Trump has made ending that abuse a central part of his second-term immigration agenda. In January 2025, he issued an executive order directing federal agencies not to recognize automatic citizenship for some children born in the United States to parents who are neither citizens nor lawful permanent residents.
Lower courts blocked the order, setting up a historic constitutional fight. The Supreme Court has heard arguments in the case, and its ruling could reshape one of the most important citizenship battles in modern American history.
The birth-tourism busts prove exactly why the executive order is needed. They argue that the 14th Amendment was never meant to reward temporary foreign visitors who enter the country, give birth and leave with a U.S. passport for their child.

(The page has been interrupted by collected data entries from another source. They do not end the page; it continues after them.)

/-- Settles O20: what each case of the placement comes to is seen from the state in which the DETECTION stood at the head. -/
theorem detectionPlaced : Obligations.DetectionPlaced := by
  intro s c len x0 x1 cls sev rest head mounted extent granted ordered bounded w it mergesInto
  have popped := atDetection_touches s
  have orderedThen : TrackOrdered s.atDetection := ordered.of_touches popped
  have boundedThen : TalliesBounded s.atDetection := bounded.of_tally popped.tally
  have same := popped.sameClaims.symm
  have track := popped.track
  have pos := popped.pos
  have position : s.atDetection.commitLine = s.commitLine := by unfold State.commitLine; rw [pos]
  have open_ : s.atDetection.openFor w = s.openFor w := by unfold State.openFor; rw [popped.reels]
  have test (e : Entry) : s.atDetection.mergesInto it e ↔ mergesInto e := by
    unfold State.mergesInto
    rw [track]
  have total (k : Total) : s.total k = s.atDetection.total k := (popped.total k).symm
  have marks := placeDetection_yields (it := it) (s := s.atDetection)
  rw [atDetection_yields] at marks
  refine ⟨placeDetection it s.atDetection, exec_detection head mounted extent granted, placeDetection_taken it head,
    placeDetection_shown it ordered bounded, placeDetection_lastResult, ?_, ?_, marks.1, marks.2, ?_, ?_⟩
  · intro above
    obtain ⟨counted, kept, handed⟩ := placeDetection_above (it := it) boundedThen above
    exact ⟨counted.read (total _) rfl, kept.trans track, handed.seenFrom popped⟩
  · intro below
    obtain ⟨entries, late, placed, handed⟩ := placeDetection_below (it := it) boundedThen below
    exact ⟨by rw [entries, track], late.read same (Touches.refl [] _).sameClaims, placed.trans (total _).symm,
      handed.seenFrom popped⟩
  · intro low high alone room
    have target : mergeTarget it s.atDetection = none :=
      mergeTarget_none (by rw [track]; exact fun e he => mt (test e).mp (alone e he))
    have notAbove : ¬ posMax < w := not_lt.mpr high
    have notBelow : ¬ w < 0 := not_lt.mpr low
    rw [← track, ← position] at room
    have placed := placeDetection_placed (it := it) orderedThen boundedThen notAbove notBelow target room
    have handed := placeDetection_handed (it := it) orderedThen boundedThen notAbove notBelow target
    have handedIff : (placeItem it s.atDetection).2.handsOn = true ↔ s.commitLine < w ∨ s.openFor w = true := by
      rw [placeItem_stands room, position, open_]
    refine ⟨placed.read same track.symm pos.symm (Touches.refl [] _).sameClaims rfl,
      fun stands => ?_, fun behind closed => ?_⟩
    · obtain ⟨counted, on⟩ := (if_pos (handedIff.mpr stands)).mp handed
      exact ⟨counted.read (total _) rfl, on.seenFrom popped⟩
    · have notStands : ¬ (placeItem it s.atDetection).2.handsOn = true :=
        fun stands => (handedIff.mp stands).elim (not_lt.mpr behind) (Bool.eq_false_iff.mp closed)
      obtain ⟨uncounted, nothing⟩ := (if_neg notStands).mp handed
      exact ⟨uncounted.trans (total _).symm, nothing.seenFrom popped⟩
  · intro low high pre post e listed merges before
    have listedThen : s.atDetection.listed pre e post := by
      unfold State.listed
      rw [track]
      exact listed
    have target := mergeTarget_listed (it := it) listedThen ((test e).mpr merges)
      fun f hf => mt (test f).mp (before f hf)
    obtain ⟨counted, seq, handed, moved⟩ := placeDetection_merged (it := it) orderedThen boundedThen (not_lt.mpr high)
      (not_lt.mpr low) listedThen target
    exact ⟨counted.read (total _) rfl, seq.trans (by rw [track]), handed.seenFrom popped,
      moved.read same pos.symm (Touches.refl [] _).sameClaims rfl⟩

end Sys2Proof.Proofs
end

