-- ==== Sys2Proof/Machine/Peer.lean ====
section
/-! DEFINITION. The reference peer (20_memory.md section 4): the display registers, the effect of each byte, and the reactions to edges. -/

namespace Sys2Proof.Machine

/-! ## The display registers DSP -/

/-- The byte of a display register: what was last written to it, or its power-on byte (R32, R157, R160). -/
def Memory.read : Memory → Nat → Byte
  | [], a => Config.freeDisp a
  | (x, w) :: rest, a => if x = a then w else Memory.read rest a

/-- `MemWrite(DSP:a, 1, v)` (R10): write one byte, keeping the cells in rising order. -/
def Memory.write : Memory → Nat → Byte → Memory
  | [], a, v => [(a, v)]
  | (x, w) :: rest, a, v =>
    if a < x then (a, v) :: (x, w) :: rest
    else if a = x then (a, v) :: rest
    else (x, w) :: Memory.write rest a v

/-! ## The effect of a command byte (R59 to R63) -/

/-- The data command that writes display data (R60): `T.rw <- Write`, `T.am`, `T.cmd <- DATA_W`. -/
def Peer.setWrite (am : AddrMode) (t : Peer) : Peer :=
  { t with rw := some .write, am := some am, cmd := .dataW }

/-- The data command that reads key data (R60): the peer transmits for the rest of the window. -/
def Peer.setReadKeys (t : Peer) : Peer :=
  { t with rw := some .read, am := some .auto, cmd := .dataR, tx := true, kidx := 0, kbit := 0 }

/-- The display-control command (R61). -/
def Peer.setCtrl (e : Bool) (b : BitVec 3) (t : Peer) : Peer :=
  { t with on := e, bri := b, cmd := .ctrl }

/-- The address command (R62). -/
def Peer.setAddr (a : BitVec 4) (t : Peer) : Peer :=
  { t with ptr := some a.toNat, cmd := .addr }

/-! ## The effect of a payload byte (R64, R65) -/

/-- The display register a payload byte is stored to (R64): the pointer, when the window's command was an address
command, the peer is in write mode, the addressing mode is known and the pointer is in range. -/
def Peer.storeAddr (t : Peer) : Option Nat :=
  match t.cmd, t.rw, t.am, t.ptr with
  | .addr, some .write, some _, some p => if p ≤ 15 then some p else none
  | _, _, _, _ => none

/-- The pointer after a payload byte stored at `p` (R64): it advances in `Auto` mode only. -/
def Peer.nextPtr (t : Peer) (p : Nat) : Option Nat :=
  if t.am = some .auto then some (p + 1) else t.ptr

/-- A payload byte is written at its address (R64); in any other case it sets `T.undef` (R65). -/
def Peer.payload (d : Byte) (t : Peer) : Peer :=
  match t.storeAddr with
  | some p => { t with disp := t.disp.write p d, ptr := t.nextPtr p }
  | none => t.setUndef

/-- The effect on the peer of a complete byte, by the instruction the decoder reads in it (R59, R64). The reserved rows
set `T.undef` (R60 to R63); so would an instruction that is no byte, which the decoder never reads (R70). -/
def Peer.runByte (i : Instr) (t : Peer) : Peer :=
  match i with
  | .cmdWriteAuto => t.setWrite .auto
  | .cmdWriteFixed => t.setWrite .fixed
  | .cmdReadKeys => t.setReadKeys
  | .ctrl e b => t.setCtrl e b
  | .addr a => t.setAddr a
  | .payload d => t.payload d
  | _ => t.setUndef

/-- The first complete byte of a window is its command byte (R59, R75). -/
def Peer.bytePos (t : Peer) : BytePos := if t.nbytes = 0 then .command else .payload

/-- The byte in `T.sh` is complete (R58): it is decoded and has its effect, and the next byte begins, also after a
byte with no meaning (log entry 10). -/
def Peer.byteDone (lay : DataLayout) (t : Peer) : Peer :=
  let t1 := t.runByte (decodeByte lay t.bytePos t.sh)
  { t1 with nbytes := t.nbytes + 1, nbits := 0, sh := 0 }

/-! ## The reactions to edges (R56 to R58, R66, R67) -/

/-- A change of a wire as the peer sees it (R56). -/
inductive WireChange where
  /-- No change of level. -/
  | none
  /-- From 0 to 1. -/
  | rise
  /-- From 1 to 0. -/
  | fall
  /-- From or to `⊥`: not an edge. -/
  | blur
  deriving DecidableEq, Repr

/-- The change between two levels (R56). -/
def wireChange : Option Level → Option Level → WireChange
  | .some false, .some true => .rise
  | .some true, .some false => .fall
  | .some false, .some false => .none
  | .some true, .some true => .none
  | .none, .none => .none
  | .none, .some _ => .blur
  | .some _, .none => .blur

/-- A fall of STB opens a window (R57) and overwrites every window field (R37); R57 gives `T.kidx` and `T.kbit` no
value, and 0 is the model's (log entry 26). -/
def Peer.openWindow (t : Peer) : Peer :=
  { t with
    win := true, nbytes := 0, nbits := 0, sh := 0, cmd := .none, tx := false, kidx := 0, kbit := 0, drive := none }

/-- A rise of STB closes the window; a partial byte sets `T.undef` (R67). -/
def Peer.closeWindow (t : Peer) : Peer :=
  { t with win := false, tx := false, drive := none, undef := t.undef || t.nbits != 0 }

/-- The peer's reaction to STB (R56, R57, R67): a fall inside a window sets `T.undef`, a rise outside one has no
effect, and a change from or to `⊥` inside a window sets `T.undef`. -/
def Peer.onStb (c : WireChange) (t : Peer) : Peer :=
  match c with
  | .fall => if t.win then t.setUndef else t.openWindow
  | .rise => if t.win then t.closeWindow else t
  | .blur => if t.win then t.setUndef else t
  | .none => t

/-- A rise of CLK while receiving shifts in one bit, least significant first (R58). -/
def Peer.shiftIn (lay : DataLayout) (dio : Option Level) (t : Peer) : Peer :=
  match dio with
  | none => t.setUndef
  | some d =>
    let t1 := { t with sh := t.sh ||| bitAt d t.nbits, nbits := t.nbits + 1 }
    if t1.nbits = 8 then t1.byteDone lay else t1

/-- A rise of CLK while transmitting releases DIO and moves to the next key bit (R66). -/
def Peer.releaseKey (t : Peer) : Peer :=
  if t.kbit + 1 = 8 then { t with drive := none, kbit := 0, kidx := t.kidx + 1 }
  else { t with drive := none, kbit := t.kbit + 1 }

/-- A fall of CLK while transmitting drives one bit of the keypad `ks` as it is now (R33, R66). -/
def Peer.driveKey (ks : KeyBytes) (t : Peer) : Peer :=
  { t with key := ks, drive := some ((ks.get t.kidx).getLsbD t.kbit) }

end Sys2Proof.Machine
end

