-- ==== Sys2Proof/Machine/Dispatch.lean ====
section
/-! DEFINITION. Dispatch: one arm per constructor of Instr, each one direct call of its meaning. -/

namespace Sys2Proof.Machine

def exec (i : Instr) (s : State) : Host.Outcome State Fault Refusal :=
  match i with
  -- command bytes
  | .cmdWriteAuto => Sys2Proof.Machine.execCmdWriteAuto s
  | .cmdReadKeys => Sys2Proof.Machine.execCmdReadKeys s
  | .cmdWriteFixed => Sys2Proof.Machine.execCmdWriteFixed s
  | .ctrl e b => Sys2Proof.Machine.execCtrl e b s
  | .addr a => Sys2Proof.Machine.execAddr a s
  | .reservedClass00 x => Sys2Proof.Machine.execReservedClass00 x s
  | .reservedData z r m => Sys2Proof.Machine.execReservedData z r m s
  | .reservedCtrlAddr x z low => Sys2Proof.Machine.execReservedCtrlAddr x z low s
  | .payload d => Sys2Proof.Machine.execPayload d s
  -- bus actions
  | .cfgOut p => Sys2Proof.Machine.execCfgOut p s
  | .cfgIn p => Sys2Proof.Machine.execCfgIn p s
  | .wr p l => Sys2Proof.Machine.execWr p l s
  | .rd p => Sys2Proof.Machine.execRd p s
  | .delay => Sys2Proof.Machine.execDelay s
  -- procedures
  | .writeByte v => Sys2Proof.Machine.execWriteByte v s
  | .readByte => Sys2Proof.Machine.execReadByte s
  | .strobeLow => Sys2Proof.Machine.execStrobeLow s
  | .strobeHigh => Sys2Proof.Machine.execStrobeHigh s
  | .writeCommand c => Sys2Proof.Machine.execWriteCommand c s
  | .writeOp a d => Sys2Proof.Machine.execWriteOp a d s
  | .readWindow => Sys2Proof.Machine.execReadWindow s
  | .sendCtrl => Sys2Proof.Machine.execSendCtrl s
  -- host requests
  | .init on b => Sys2Proof.Machine.execInit on b s
  | .shutdown => Sys2Proof.Machine.execShutdown s
  | .displayOn => Sys2Proof.Machine.execDisplayOn s
  | .displayOff => Sys2Proof.Machine.execDisplayOff s
  | .setBrightness b => Sys2Proof.Machine.execSetBrightness b s
  | .clear => Sys2Proof.Machine.execClear s
  | .writeReg a v => Sys2Proof.Machine.execWriteReg a v s
  | .writeBuf a n bytes => Sys2Proof.Machine.execWriteBuf a n bytes s
  | .readKeys => Sys2Proof.Machine.execReadKeys s

end Sys2Proof.Machine
end

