-- ==== Sys2Proof/Laws/Memory.lean ====
section
/-! SUPPORT. The display registers: reading after writing, and the canonical form. -/

namespace Sys2Proof.Machine

/-- A write is read back at its own address. -/
theorem Memory.read_write_same (m : Memory) (a : Nat) (v : Byte) : (m.write a v).read a = v := by
  induction m with
  | nil => simp [Memory.write, Memory.read]
  | cons c rest ih =>
    obtain ⟨x, w⟩ := c
    unfold Memory.write
    split
    · simp [Memory.read]
    · split
      · simp [Memory.read]
      · next h1 h2 => rw [Memory.read, if_neg (fun h => h2 h.symm)]; exact ih

/-- A write leaves every other address alone. -/
theorem Memory.read_write_other (m : Memory) (a b : Nat) (v : Byte) (h : b ≠ a) :
    (m.write a v).read b = m.read b := by
  induction m with
  | nil => simp [Memory.write, Memory.read, Ne.symm h]
  | cons c rest ih =>
    obtain ⟨x, w⟩ := c
    unfold Memory.write
    split
    · simp [Memory.read, Ne.symm h]
    · split
      · next h2 => subst h2; simp [Memory.read, Ne.symm h]
      · simp only [Memory.read, ih]

/-- Every cell after a write is the new one or an old one. -/
theorem Memory.mem_write (m : Memory) (a : Nat) (v : Byte) (c : Host.Cell) (h : c ∈ m.write a v) :
    c = (a, v) ∨ c ∈ m := by
  induction m with
  | nil => simpa [Memory.write] using h
  | cons d rest ih =>
    obtain ⟨x, w⟩ := d
    unfold Memory.write at h
    split at h
    · simpa using h
    · split at h
      · simp only [List.mem_cons] at h ⊢; tauto
      · simp only [List.mem_cons] at h ⊢
        rcases h with h | h
        · exact .inr (.inl h)
        · rcases ih h with h | h
          · exact .inl h
          · exact .inr (.inr h)

/-- A write to an address of DSP keeps the canonical form. -/
theorem Memory.write_wf (m : Memory) (a : Nat) (v : Byte) (hm : m.wf) (ha : a < Config.nDisp) : (m.write a v).wf := by
  obtain ⟨hs, hb⟩ := hm
  refine ⟨?_, fun c hc => ?_⟩
  · clear hb
    induction m with
    | nil => simp [Memory.write]
    | cons d rest ih =>
      obtain ⟨x, w⟩ := d
      rw [List.pairwise_cons] at hs
      unfold Memory.write
      split
      · next h =>
        refine List.pairwise_cons.2 ⟨fun c hc => ?_, List.pairwise_cons.2 hs⟩
        rcases List.mem_cons.1 hc with rfl | hc
        · exact h
        · exact lt_trans h (hs.1 c hc)
      · split
        · next h => subst h; exact List.pairwise_cons.2 hs
        · refine List.pairwise_cons.2 ⟨fun c hc => ?_, ih hs.2⟩
          rcases Memory.mem_write rest a v c hc with rfl | hc
          · simp only; omega
          · exact hs.1 c hc
  · rcases Memory.mem_write m a v c hc with rfl | hc
    · exact ha
    · exact hb c hc

/-- The display registers at power-on are in canonical form. -/
theorem Memory.reset_wf : State.reset.peer.disp.wf := by decide

/-- Nothing has been written at power-on (R157). -/
theorem Memory.reset_read (a : Nat) : State.reset.peer.disp.read a = Config.freeDisp a := rfl

end Sys2Proof.Machine
end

John Eastman of the Claremont Institute told Newsweek that the visa revocations show the need for Trump’s order “correcting the misunderstanding” of the 14th Amendment’s citizenship clause. That argument has become central to the America First legal fight against automatic birthright citizenship.
Critics disagree. David Bier of the Cato Institute argued that birth tourism is a marginal problem with “no effect on the birthright citizenship debate” and should not justify weakening jus soli citizenship.
But the America First answer is direct. A sovereign nation does not measure abuse only by volume — it also asks whether its citizenship, borders and laws are being mocked by people who have no right to exploit them.
National security concerns make the issue even more serious. U.S. officials have previously warned that hostile foreign governments could exploit birth tourism by cultivating individuals born in America but raised overseas without meaningful ties to the United States.
Security hawks have pointed to China and Russia as examples of adversarial powers that could benefit from loopholes in American citizenship law. Trump’s allies argue that no serious country hands strategic advantages to foreign powers through careless citizenship policy.
The State Department said it is coordinating with foreign authorities to identify parallel operations. That suggests the crackdown is not a one-day announcement, but part of a broader global enforcement campaign.
The broader political message is unmistakable. Under Trump, visas are no longer being treated as entitlements, citizenship is no longer being treated as automatic loot, and America is no longer being treated as a prize for the world to game.
Rubio’s State Department is enforcing a basic national principle that Washington spent years forgetting. Entry into the United States is a privilege, and citizenship is a sacred inheritance belonging to the American people.
The globalist view treats America as an open platform for anyone clever enough to exploit its rules. The MAGA view treats America as a real country — with borders, citizens, sovereignty and the right to decide who belongs.
That is why this crackdown matters far beyond the 600-plus cases identified by the department. It is part of a larger Trump doctrine: defend the border, defend the taxpayer, defend the Constitution, and defend the meaning of American citizenship.
With hundreds of visas revoked across multiple continents, the Trump administration is putting the world on notice. American citizenship is not for sale — and under Trump, those who try to scam the system are being exposed, barred and shut out.